Entre les années 1910 et la deuxième moitié du xxe siècle, la connaissance en France de ces bois exotiques s’est accrue de façon spectaculaire : depuis les missions de prospection menées par Eugène Salesses et André Bertin en 1916-1917, surtout limitées à l’Afrique de l’Ouest, jusqu’aux collectes systématiques du CTFT dans les anciennes colonies puis dans l’ensemble des régions tropicales, un grand nombre d’essences ont intégré l’industrie et l’artisanat, comme bois d’œuvre mais aussi pour la production de pâte à papier.
Si l’enjeu résidait alors, avant tout, dans l’exploitation industrielle de la masse forestière fournie par les colonies, ces bois sont aujourd’hui en grande partie employés comme des bois précieux, ayant une place de choix dans l’atelier du marqueteur ou dans la parqueterie de luxe ; surtout, l’étude de ces bois tropicaux s’est peu à peu orienté vers la préservation d’espèces pour une grande part menacées. Ce fut notamment le cas dès 1973 pour le commerce du bois, avec la signature à Washington de la Convention sur le commerce international des espèces de faune et de flore sauvages menacées d’extinction (CITES).
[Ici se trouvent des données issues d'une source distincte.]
/-- A step reads a tensor: UNCOVERED unless it is a sealed tensor marked input or written in the RUN (12 R359). -/
def State.noteRead (s : State) (sheet : Nat) (t : Tensor) : State :=
  s.modRun sheet fun r =>
    if t.isSealed && (t.input || r.written.contains t.number) then r else { r with uncovered := true }

/-- The tile hash of a marked tensor's tile (12 R357): byte 21 of the image taken as 0. -/
def tileHash (record bytes : List Byte) : List Byte := shake256 24 (record.take 21 ++ [0] ++ record.drop 22 ++ bytes)
/-- Keep the hash of a tile of a marked tensor. -/
def MemPath.keepHash (m : MemPath) (t : Tensor) (i : Nat) (record bytes : List Byte) : MemPath :=
  if t.input || t.result then { m with hashes := tset [] m.hashes i (tileHash record bytes) } else m

/-- Write a tile whole (R244): sealed tiles with a record of the header given. POISON follows the data, and stays set
while the copies of a page attribute differ (R236). -/
def State.writeTile (s : State) (t : Tensor) (l : TileLoc) (header bytes : List Byte) (poison : Bool) (op : BitVec 16)
    (d : Disturb) : State :=
  let s := s.upset l.sheet d
  let s := s.sheetEvent l.sheet
    { cls := 3, code := 0x11, inc := (bytes.length + 63) / 64, addr := some (dramDevAddr l.sheet l.addr) }
  let s := s.noteTensor l.sheet t.number
  if t.isSealed then
    let pages := pagesOf l.addr bytes.length
    let dif := pages.any (s.sheet l.sheet).mem.differs
    let s := s.lookPages l.sheet pages op
    let r := mkRecord header (poison || dif) (sealOf header bytes)
    let s := s.poisonMem l.sheet fun m =>
      ({ m with dram := mwrite m.dram l.addr bytes }.putRecord l.sealIx r).keepHash t l.sealIx r bytes
    s.noteGranule l.sheet (2 * l.sealIx)
  else
    let r := partRange t l.sheet l.addr
    s.writeRaw l.sheet l.addr bytes poison true r.1 r.2 op

/-- A partial write of a sealed tile (R244): read, verify, change, new seal; a tile never written counts as zeros under
the tensor map's header and is not verified. It keeps POISON and never clears it. `change` maps header and bytes. -/
def State.partialWrite (s : State) (t : Tensor) (l : TileLoc) (i : Nat) (poison : Bool) (op : BitVec 16) (d : Disturb)
    (change : List Byte → List Byte → List Byte × List Byte) : State :=
  let s := s.upset l.sheet d
  let n := tileBytes t.fmt t.mx
  let pages := pagesOf l.addr n
  let m := (s.sheet l.sheet).mem
  let dif := pages.any m.differs
  let s := s.lookPages l.sheet pages op
  let r := m.record l.sealIx
  let bytes := mread m.dram l.addr n
  let fresh := !recWritten r
  let bad := if fresh then none else checkTile r bytes { tensor := t.number.toNat, tile := i, fmt := none }
  let s := if fresh then s else
    s.sheetEvent l.sheet { cls := 3, code := 0x14, addr := some (dramDevAddr l.sheet l.addr) }
  let s := match bad with
    | some k => s.sealFailed l.sheet k (dramDevAddr l.sheet l.addr) (some l.sealIx) op
    | none => s
  let (h', b') := if fresh then change (mapHeader t i) (List.replicate n 0) else change r bytes
  let p := poison || dif || bad.isSome || recPoison r
  let r' := mkRecord h' p (sealOf h' b')
  let s := s.poisonMem l.sheet fun m =>
    ({ m with dram := mwrite m.dram l.addr b' }.putRecord l.sealIx r').keepHash t l.sealIx r' b'
  let s := s.sheetEvent l.sheet { cls := 3, code := 0x11, inc := (n + 63) / 64, addr := some (dramDevAddr l.sheet l.addr) }
  (s.noteTensor l.sheet t.number).noteGranule l.sheet (2 * l.sealIx)

/-! ### Refresh stalls (08 R233, R253) -/

/-- The slice of an address of a sheet (08 R233). -/
def sliceOf (a : Nat) : Nat := ((a >>> 9) ^^^ (a >>> 15) ^^^ (a >>> 21)) % 64
/-- A transfer waits while one of its slices is stalled. -/
def State.stalls (s : State) (sheet a n : Nat) : Bool :=
  let st := (s.sheet sheet).mem.stalled
  !st.isEmpty && (List.range ((a + n + 511) / 512 - a / 512)).any fun i => st.contains (sliceOf (a + 512 * i))

/-- Whether an access to a tensor's bytes waits: a slice of one of its parts is in a refresh stall (08 R253; log 82). -/
def State.tensorStalls (s : State) (t : Tensor) : Bool :=
  t.parts.any fun x => s.stalls x.sheet.val x.base (partBytes t x)
/-- Whether an access to a tile waits on one of its slices. -/
def State.tileStalls (s : State) (t : Tensor) (i : Nat) : Bool :=
  t.parts.any fun x => decide (x.first ≤ i ∧ i < x.first + x.count) &&
    s.stalls x.sheet.val (x.base + (i - x.first) * t.stride) (tileBytes t.fmt t.mx)

/-! ### Combine-at-memory (03 R117, 08 R252) -/

/-- Add two A64 tiles element by element (02 R47, 03 R117): the bytes, and the flags the adds raised. -/
def addA64 : Nat → List Byte → List Byte → List Byte × NFlags
  | 0, _, _ => ([], 0)
  | n + 1, x, y =>
    let (z, fl) := a64Sum (a64Of (leNat (x.take 8))) (a64Of (leNat (y.take 8)))
    let (r, f2) := addA64 n (x.drop 8) (y.drop 8)
    (leBytes 8 (a64Code z) ++ r, fl ||| f2)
1916-1919. — En 1916, durant la Première Guerre mondiale, est conduite à l’initiative du ministère de l’Armement et des fabrications de guerre une mission forestière de prospection systématique des ressources en bois, sur les territoires qui constituaient alors les colonies françaises. Cette mission, confiée au polytechnicien Eugène Salesses (1858-1931), parcourra les zones forestières des colonies françaises d’Afrique, d’Asie et d’Amérique, recueillant des renseignements sur les différentes essences, et fera expédier en France de nombreux échantillons. Elle se déroulera de décembre 1916 à novembre 1917.
1917. — Une deuxième mission, menée en parallèle de la première (avec l’appui des échantillons reçus) est dirigée par l’inspecteur des eaux et forêts André Bertin (1879-1956). Afin de connaître les caractéristiques des essences récoltées, les responsables de la mission forestière coloniale décidèrent de créer un centre spécial pour effectuer des essais de laboratoire sur les bois tropicaux. Ce laboratoire spécialisé, installé à Nogent-sur-Marne, sera d’abord rattaché au ministère de l’Armement, puis au ministère des Colonies et à celui de la France d’outre-mer.
1918-1920. — Les recherches sur les essences de bois tropicaux connaissent une pause durant l’entre-deux-guerre. Toutefois, leur utilisation dans l’industrie française a progressé, les études et les enquêtes botaniques de la période de guerre ayant permis de mieux les connaître et maîtriser leur usinage.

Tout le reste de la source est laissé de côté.